Вспомнил он того шляхтича, о котором никому не говорил и решил про себя, что в Польше чужому человеку нельзя ни понять, ни расценить людей: значит, шляхтич, сдержал слово!
Всю интригу естественно приписали Шаваньяку; ему это было слишком лестно, чтобы он мог чересчур настойчиво разуверять собеседников.
Теперь избрание герцога Лотарингского казалось делом верным и тайный курьер с этой вестью был отправлен ночью в Вену.
Хотя кое-что от этого выигрывал и герцог Нейбургский, поднявшись в своих шансах на одну ступень, но никто не обманывал себя надеждой на его избрание.
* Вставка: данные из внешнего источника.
/-- Outlets, vehicles and heads (chapter 7). -/
def outletFrames : Prop :=
  (∀ x0, Framed (.vehicleTargetUpdate x0) [.barrier, .log, .out] [0x10, 0x19, 0x30])
  ∧ (∀ x0, Framed (.outletStatus x0) [.barrier, .log, .vehicle] [0x10, 0x19])
  ∧ (∀ x0 x1, Framed (.headData x0 x1) [.barrier, .log, .eng, .out] [0x10, 0x19])
  ∧ (∀ x0, Framed (.connectionDetected x0) [.out] [])
  ∧ (∀ x0, Framed (.unplugDetected x0) [.out] [])
  ∧ (∀ x0, Framed (.plugTimeout x0) [.out] [])
  ∧ (∀ x0, Framed (.targetTimeout x0) [.out] [])
  ∧ (∀ x0, Framed (.authorizationTimeout x0) [.barrier, .vehicle] [0x31])
  ∧ (∀ x0 x1, Framed (.vehicleMessage x0 x1) [.barrier, .vehicle, .freeCount, .eave] [0x31])
  ∧ (∀ x0, Framed (.cableCheckRailReady x0) [.leg, .rail, .eng, .out] [])
  ∧ (∀ x0, Framed (.imdSettleExpiry x0) [.barrier, .out] [])
  ∧ (∀ x0, Framed (.cableCheckTimeout x0) [.out] [])
  ∧ (∀ x0, Framed (.cableShort x0) [.out] [])
  ∧ (∀ x0 x1 x2 x3, Framed (.imdReading x0 x1 x2 x3) [.out] [])
  ∧ (∀ x0, Framed (.imdAgeExpiry x0) [.out] [])
  ∧ (∀ x0, Framed (.directionChangeComplete x0) [.out] [])
  ∧ (∀ x0, Framed (.fastStopEnd x0) [.eng, .out] [])
  ∧ (∀ x0, Framed (.outletContactorOpen x0) [.ring, .brick] [])
  ∧ (∀ x0, Framed (.faultedRailStop x0) [.leg, .rail, .ratio, .eng, .out] [])
  ∧ (∀ x0, Framed (.winddownTimeout x0) [.out] [])
  ∧ (∀ x0, Framed (.weldCheckPass x0) [.out] [])
  ∧ (∀ x0, Framed (.cableDischargeExpiry x0) [.out] [])
  ∧ (∀ x0, Framed (.headStale x0) [.out] [])
  ∧ (Framed .deratingUpdate [.out] [])
  ∧ (∀ x0, Framed (.flowFault x0) [.out] [])
  ∧ (∀ x0, Framed (.flowFaultClear x0) [.out] [])
  ∧ (∀ x0, Framed (.runOnExpiry x0) [.out] [])
  ∧ (∀ x0, Framed (.switchOverTargetHoldExpiry x0) [.out] [])

/-- Metrology (chapter 8). -/
def metrologyFrames : Prop :=
  (∀ x0, Framed (.meteringRecord x0) [.barrier, .log, .metro] [0x10, 0x19])
  ∧ (∀ x0, Framed (.meteringRecordAcknowledge x0) [.barrier, .log, .metro] [0x10, 0x19])
  ∧ (∀ x0, Framed (.meteringRecordRetransmit x0) [.barrier, .metro] [])
  ∧ (Framed .powerFailNotice [.metro] [])
  ∧ (∀ x0 x1 x2, Framed (.meteringUplinkFrame x0 x1 x2) [.metro] [0x38])
  ∧ (∀ x0, Framed (.meteringDownlinkFrame x0) [.metro] [])
  ∧ (Framed .meteringIntervalEnd [.chan, .rail, .out, .metro] [0x38])
  ∧ (∀ x0, Framed (.pulseBacklogIssue x0) [.metro] [0x38])
  ∧ (∀ x0, Framed (.testPulseEdge x0) [.metro] [0x38])
  ∧ (∀ x0, Framed (.meteringLinkDown x0) [.metro] [])
  ∧ (∀ x0, Framed (.meteringLinkUp x0) [.metro] [])
  ∧ (∀ x0 x1 x2 x3, Framed (.outletStatusCopy x0 x1 x2 x3) [.metro] [])
  ∧ (∀ x0, Framed (.meteringSessionOpen x0) [.metro] [0x38])
  ∧ (∀ x0, Framed (.meteringSessionClose x0) [.metro] [0x38])
  ∧ (Framed .recordSigned [.barrier, .metro] [0x38])
  ∧ (∀ x0, Framed (.lateStartWitness x0) [.metro] [])
  ∧ (Framed .metrologyRestartContinuation [.barrier, .snap, .log, .metro] [0x19, 0x38])
  ∧ (Framed .periodicSave [.metro] [0x38])
  ∧ (Framed .finalWriteStart [.metro, .freeCount, .sys] [0x38])
  ∧ (Framed .metrologyStartClose [.barrier, .snap, .log, .metro] [0x19, 0x38])
  ∧ (Framed .metrologyWindowExpiry [.metro] [])

/-- Safety (chapter 9). -/
def safetyFrames : Prop :=
  (∀ x0, Framed (.ridgeFrameToSafety x0) [.barrier, .snap, .log, .safety] [0x10, 0x19, 0x40])
  ∧ (∀ x0 x1 x2, Keeps (.safetyCycle x0 x1 x2) [.barrier, .snap, .log, .safety, .freeCount])
  ∧ (∀ x0 x1 x2, Framed (.safetyInputSample x0 x1 x2) [.safety] [])
  ∧ (∀ x0, Framed (.discrepancyTimeout x0) [.barrier, .snap, .log, .safety] [0x19])
  ∧ (∀ x0 x1 x2, Framed (.darkPulseTest x0 x1 x2) [.safety] [0x40])
  ∧ (∀ x0 x1, Framed (.darkPulseTimeout x0 x1) [.barrier, .snap, .log, .safety] [0x19, 0x40])
  ∧ (∀ x0, Framed (.chargePumpTimeout x0) [.safety] [])
  ∧ (∀ x0, Framed (.coreDisagreement x0) [.safety] [0x40])
  ∧ (∀ x0, Framed (.safetySelfTestComplete x0) [.safety] [0x40])
  ∧ (∀ x0, Framed (.currentWaitTimeout x0) [.barrier, .snap, .log, .safety] [0x19])
  ∧ (∀ x0, Framed (.feedbackTimerEnd x0) [.barrier, .snap, .log, .safety] [0x19])
  ∧ (∀ x0, Framed (.ridgeWatchdog x0) [.safety] [0x40])
  ∧ (∀ x0, Framed (.ridgeFaultRecovery x0) [.safety] [])
  ∧ (∀ x0, Framed (.ridgeAcknowledge x0) [.barrier, .snap, .log, .safety] [0x10, 0x19, 0x40])
  ∧ (∀ x0, Framed (.ridgeProducerWatchdog x0) [.barrier, .safety] [0x40])
  ∧ (Framed .passwordHoldExpiry [.safety] [])
  ∧ (Framed .transactionTimeout [.safety] [0x40])
  ∧ (Framed .lockoutExpiry [.safety] [])

/-- Load channels (chapter 10). -/
def loadFrames : Prop :=
  (Framed .loadCommandTransfer [.chan, .load] [])
  ∧ (∀ x0 x1, Framed (.wireModelUpdate x0 x1) [.chan, .barrier, .snap, .log, .load] [0x19, 0x44])
  ∧ (∀ x0, Framed (.shortCircuitTrip x0) [.barrier, .snap, .log, .load] [0x19, 0x44])
  ∧ (∀ x0, Framed (.retryDelayExpiry x0) [.load] [])
  ∧ (∀ x0, Framed (.retryResetExpiry x0) [.load] [])
  ∧ (∀ x0 x1, Framed (.junctionLatch x0 x1) [.load] [])
  ∧ (∀ x0, Framed (.clampEvent x0) [.load] [])
  ∧ (∀ x0, Framed (.senseScanStep x0) [.barrier, .snap, .log, .load] [0x19])
  ∧ (∀ x0, Framed (.extselChange x0) [.barrier, .snap, .log, .load] [0x19])
  ∧ (∀ x0, Framed (.limpNChange x0) [.load] [])
  ∧ (∀ x0 x1, Framed (.lhInChange x0 x1) [.load] [])
  ∧ (Framed .loadCommandStale [.chan, .barrier, .snap, .log, .load] [0x19])
  ∧ (Framed .orphanTimeout [.load] [0x44])
  ∧ (Framed .dissipationEstimate [.barrier, .snap, .log, .load] [0x19, 0x44])
  ∧ (∀ x0, Framed (.openLoadDetection x0) [.load] [])
  ∧ (Framed .loadSupplyLow [.barrier, .snap, .log, .load] [0x19])
  ∧ (Framed .loadSupplyReturn [.load, .chan, .isl, .sys] [0x10, 0x44])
Одни только Радзивиллы и часть Литвы собирались голосовать в его пользу.
Везде известие о провале Кондеуша производило огромное впечатление, но все истолковывали это по-своему.
Князь Михаил, который во время бури находился среди Сандомирской шляхты, за павильоном, был немым и безучастным свидетелем драмы, которая в нем возбудила лишь отвращение.
Рядом с Келпшем, верхом на своей лошади, он выдержал всю сумятицу, терпеливо дожидаясь конца, а потом довольно безучастно повернул коня домой.
Шляхетская кровь временами закипала у Келпша, но он умел держать себя в руках. Потом, увидев канцлера, который шел, как в воду опущенный, он пожалел его. Под городом он расстался с князем Михаилом, который, вернувшись к матери, нашел ее еще совершенно неосведомленной о событиях, а, когда он начал ей рассказывать, то сначала она думала, что он шутит.
Даже в бесстрастной передаче князя Михаила происшествия этого дня показались грозными, а ксендз Фантоний, который вскоре явился, не останавливался перед самыми ужасными выводами из происшедшего:
– Теперь уже ничего нельзя предугадать, – говорил кустодий, – победоносная шляхта не позволит навязать ей никого. Она во всяком случае сделает выборы по своему произволу и лишь бы насолить аристократам; поэтому она может сделать самый странный выбор. Все уже ручаются за избрание герцога Лотарингского, а я чувствую, что его нарочно обойдут, лишь бы сбить с толку аристократов и обмануть их ожидания и расчеты! Они готовы избрать Поляновского!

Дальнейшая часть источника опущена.